Exercise description: From the records below, please repeat exactly the line that has "the elementwise instructions", the line that has "Result formats -/", and every line between them, and nothing else.
***
-- ==== Sys2Proof/Machine/Vector.lean ====
section
/-! DEFINITION. How an XV command runs over die rows and register sectors, and the elementwise instructions
(spec/08_vector.md R151 to R168). -/

namespace Sys2Proof.Machine

/-! ## Result formats -/

/-- The operand formats an instruction accepts (R151). -/
inductive Kind where
  | any | floatOnly | intOnly
  deriving DecidableEq, Repr

def Kind.accepts (k : Kind) (f : BitVec 5) : Bool :=
  match k with
  | .any => true
  | .floatOnly => fmtFloat f
  | .intOnly => fmtInt f

/-- A named format: none where the field is AUTO or not used. -/
def namedFmt (f : BitVec 5) : Option (BitVec 5) := if fmtDefined f then some f else none

/-- A named container. -/
def namedCw (c : BitVec 3) : Option (BitVec 3) := if c.toNat ≤ 4 then some c else none

/-- The format and container of a result, none where they cannot be known (R155), and the flags of the
promotion. -/
structure Target where
  fmt : BitVec 5
  cw  : BitVec 3
  deriving DecidableEq, Repr

/-- The container of operand sectors (R154): the one that the sectors which are not ZERO share; where all are
ZERO, the named one, else that of the first with a format, else VLCW. -/
def sharedCw (cwNamed : Option (BitVec 3)) (vlcw : BitVec 3) (os : List Opened) : Except Cause (BitVec 3) :=
  match os.find? (fun o => !o.zero) with
  | some o =>
    if os.any (fun p => !p.zero && p.cw != o.cw) then .error .containerMismatch
    else
      match cwNamed with
      | some w => if w = o.cw then .ok w else .error .containerMismatch
      | none => .ok o.cw
  | none =>
    match cwNamed, zeroTriple os with
    | some w, _ => .ok w
    | none, some o => .ok o.cw
    | none, none => .ok vlcw

/-- The result format and container of a sector (R154, R155): promotion lookups, then the kind, then the
container checks. -/
def resultTarget (prt : Option (List Byte)) (k : Kind) (fmtNamed : Option (BitVec 5))
    (cwNamed : Option (BitVec 3)) (vlcw : BitVec 3) (os : List Opened) :
    Except Cause (Option Target × Flags) := do
  let (p, fl) ← promoteAll prt os
  if os.any (fun o => !o.zero && !k.accepts o.fmt) then throw .forbiddenFormatPair
  let f : Option (BitVec 5) := match fmtNamed, p with
    | some f, _ => some f
    | none, some f => some f
    | none, none => (zeroTriple os).map (fun (o : Opened) => o.fmt)
  match f with
  | none =>
    let _ ← sharedCw cwNamed vlcw os
    pure (none, fl)
  | some f =>
    if !k.accepts f then throw .forbiddenFormatPair
    if os.any (fun o => !o.zero && fmtInt o.fmt != fmtInt f) then throw .forbiddenFormatPair
    let w ← sharedCw cwNamed vlcw os
    if !fmtFits f w then throw .containerMismatch
    pure (some ⟨f, w⟩, fl)

/-! ## Rows and sectors -/

/-- What a command has made of a row so far: the row's registers, the generator and the flags. -/
structure Acc where
  row : RowRegs
  sr  : BitVec 32
  fl  : Flags
  deriving DecidableEq, Repr

/-- A command on one die row: the row as it was, and what has been made of it. -/
abbrev RowFn := Hart → Command → Nat → Acc → Except Cause Acc

/-- The rows of a command in ascending order; the first fault with its row (R157). -/
def runRows (f : RowFn) (h : Hart) (c : Command) : List Nat → Hart → Flags → Except (Nat × Cause) (Hart × Flags)
  | [], g, fl => .ok (g, fl)
  | j :: js, g, fl =>
    match f h c j { row := h.row j, sr := g.csr.srseed, fl := 0 } with
    | .error k => .error (j, k)
    | .ok a =>
      runRows f h c js ({ g.setRow j a.row with csr := { g.csr with srseed := a.sr } }) (fl ||| a.fl)

/-- The sectors of a row in ascending order. -/
def runSectors (f : Nat → Acc → Except Cause Acc) : List Nat → Acc → Except Cause Acc
  | [], a => .ok a
  | x :: xs, a => do
    let a ← f x a
    runSectors f xs a

/-- The active elements that VL counts and the command's mask enables (R266). -/
def Hart.activeCount (h : Hart) (c : Command) (j : Nat) : Nat :=
  let m := (h.row j).mask c.t.cmask.toNat
  ((List.range c.vl.toNat).filter (fun e => m.getLsbD e)).length

/-- A register-only command's trace: no address (R266). -/
def Hart.touchedRows (h : Hart) (c : Command) : List Touched :=
  (c.rows h).map (fun j => { row := j, first := 0, last := 0, mpop := h.activeCount c j })

/-- An XV command that only reads and writes registers: it runs whole, or its first fault leaves no effect
(R157). -/
def xvOp (t : Template) (s : State) (f : State → RowFn) : Out :=
  engineOp .xv t s (fun s hid h c =>
    match runRows (f s) h c (c.rows h) h 0 with
    | .error (j, k) => .stop s c (.cause k j none) 0 false
    | .ok (g, fl) =>
      .ran (s.setHart hid g) c { Completion.plain fl with touched := h.touchedRows c })

/-- The register sectors of a hart's registers. -/
def sectorsOf (h : Hart) : List Nat := List.range h.csr.xcl

/-- The container that a sector's tag gives, or LDFMT's for PLAIN; none for ZERO without a format and for a
code that is reserved. -/
def tagContainer (c : Command) (s : Sector) : Option (BitVec 3) :=
  let t := s.tag
  match tagCls t with
  | 1 => namedCw c.ldCw
  | 0 => if tagFmt t == 0 then none else namedCw (tagCw t)
  | _ => namedCw (tagCw t)

/-- The container at which a sector's elements are counted before its checks: the named one, else that of the
first operand that is not ZERO, else that of the first with a format, else VLCW (R152, R154). -/
def guessCw (c : Command) (cwNamed : Option (BitVec 3)) (ss : List Sector) : BitVec 3 :=
  let pick := fun (l : List Sector) => l.findSome? (tagContainer c)
  match cwNamed, pick (ss.filter (fun s => tagCls s.tag != 0)), pick ss with
  | some w, _, _ => w
  | none, some w, _ => w
  | none, none, some w => w
  | none, none, none => c.vlcw

/-- Sector x is in range at a container (R152). -/
def Command.inRange (c : Command) (w : BitVec 3) (x : Nat) : Bool := sectorInRange (vlBits c.vl c.vlcw) w x

/-- The register sectors of which VL covers some bits: the others are not read (R152). -/
def Command.vlSectors (h : Hart) (c : Command) : List Nat :=
  (sectorsOf h).filter (fun x => decide (x * 2048 < vlBits c.vl c.vlcw))

/-- The activity of a sector's elements under the command's mask (R152). -/
def Command.acts (c : Command) (r : RowRegs) (w : BitVec 3) (x : Nat) : List Bool :=
  activity (vlBits c.vl c.vlcw) w x c.t.cmask.toNat (r.mask c.t.cmask.toNat)

/-- The container of the elements of a row of sectors, given with their numbers: as `guessCw` says, from the sectors that
hold an element within VL at the container they give (R152, log 20). -/
def Command.rowCw (c : Command) (cwNamed : Option (BitVec 3)) (xs : List (Nat × Sector)) : BitVec 3 :=
  guessCw c cwNamed ((xs.filter (fun y => (tagContainer c y.2).all (fun w => c.inRange w y.1))).map (·.2))

/-- Operand sectors opened in operand order, then their block scales (R157). -/
def openAll (c : Command) (ss : List Sector) : Except Cause (List Opened) := do
  let os ← ss.mapM (openTyped c.reader)
  if os.any Opened.badScale then throw .malformedBlockScale
  pure os

/-- The promotion lookup and the container checks that a sector brings to a command whose format is that of several
sectors (R154, R157): the format so far and the container so far, after it. `bad` refuses a named format. -/
def chainCheck (prt : Option (List Byte)) (bad : BitVec 5 → Bool) (fmtN : Option (BitVec 5)) (cwN : Option (BitVec 3))
    (st : Option (BitVec 5) × Option (BitVec 3)) (o : Opened) :
    Except Cause (Option (BitVec 5) × Option (BitVec 3)) := do
  if fmtN.any bad then throw .forbiddenFormatPair
  if o.zero then return st
  let f ← match st.1 with
    | none => pure o.fmt
    | some f => (promote prt f o.fmt).map (·.1)
  if fmtInt (fmtN.getD f) != fmtInt o.fmt then throw .forbiddenFormatPair
  if cwN.any (· != o.cw) || st.2.any (· != o.cw) then throw .containerMismatch
  if !fmtFits (fmtN.getD f) o.cw then throw .containerMismatch
  return (some f, some o.cw)

/-- The sectors of a command whose format is that of all of them, opened in ascending order with every check of one
sector before the next (R157). -/
def openSeq (c : Command) (chk : Option (BitVec 5) × Option (BitVec 3) → Opened →
    Except Cause (Option (BitVec 5) × Option (BitVec 3))) :
    Option (BitVec 5) × Option (BitVec 3) → List Sector → Except Cause (List Opened)
  | _, [] => .ok []
  | st, s :: ss => do
    let o ← openScaled c.reader s
    let st ← chk st o
    let os ← openSeq c chk st ss
    return o :: os

/-- The elements of operands side by side. -/
def transposed (n : Nat) (vs : List (List Exact)) : List (List Exact) :=
  (List.range n).map (fun i => vs.map (fun v => v.getD i (zeroOf false)))

/-- What an elementwise instruction is: its kind, its operand registers, whether it has FMT and CW fields, how
an element is computed in a format and mode, and how an integer result enters its format. -/
structure ElemSpec where
  kind  : Kind
  srcs  : List Nat
  named : Bool
  fixed : Option (BitVec 5) := none
  masked : Bool := true
  mode  : Nat
  satf  : Bool
  fit   : IntFit
  texp  : Option Int := some 0
  f     : BitVec 5 → List Exact → Exact × Flags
***
Task solution:
/-! DEFINITION. How an XV command runs over die rows and register sectors, and the elementwise instructions
(spec/08_vector.md R151 to R168). -/

namespace Sys2Proof.Machine

/-! ## Result formats -/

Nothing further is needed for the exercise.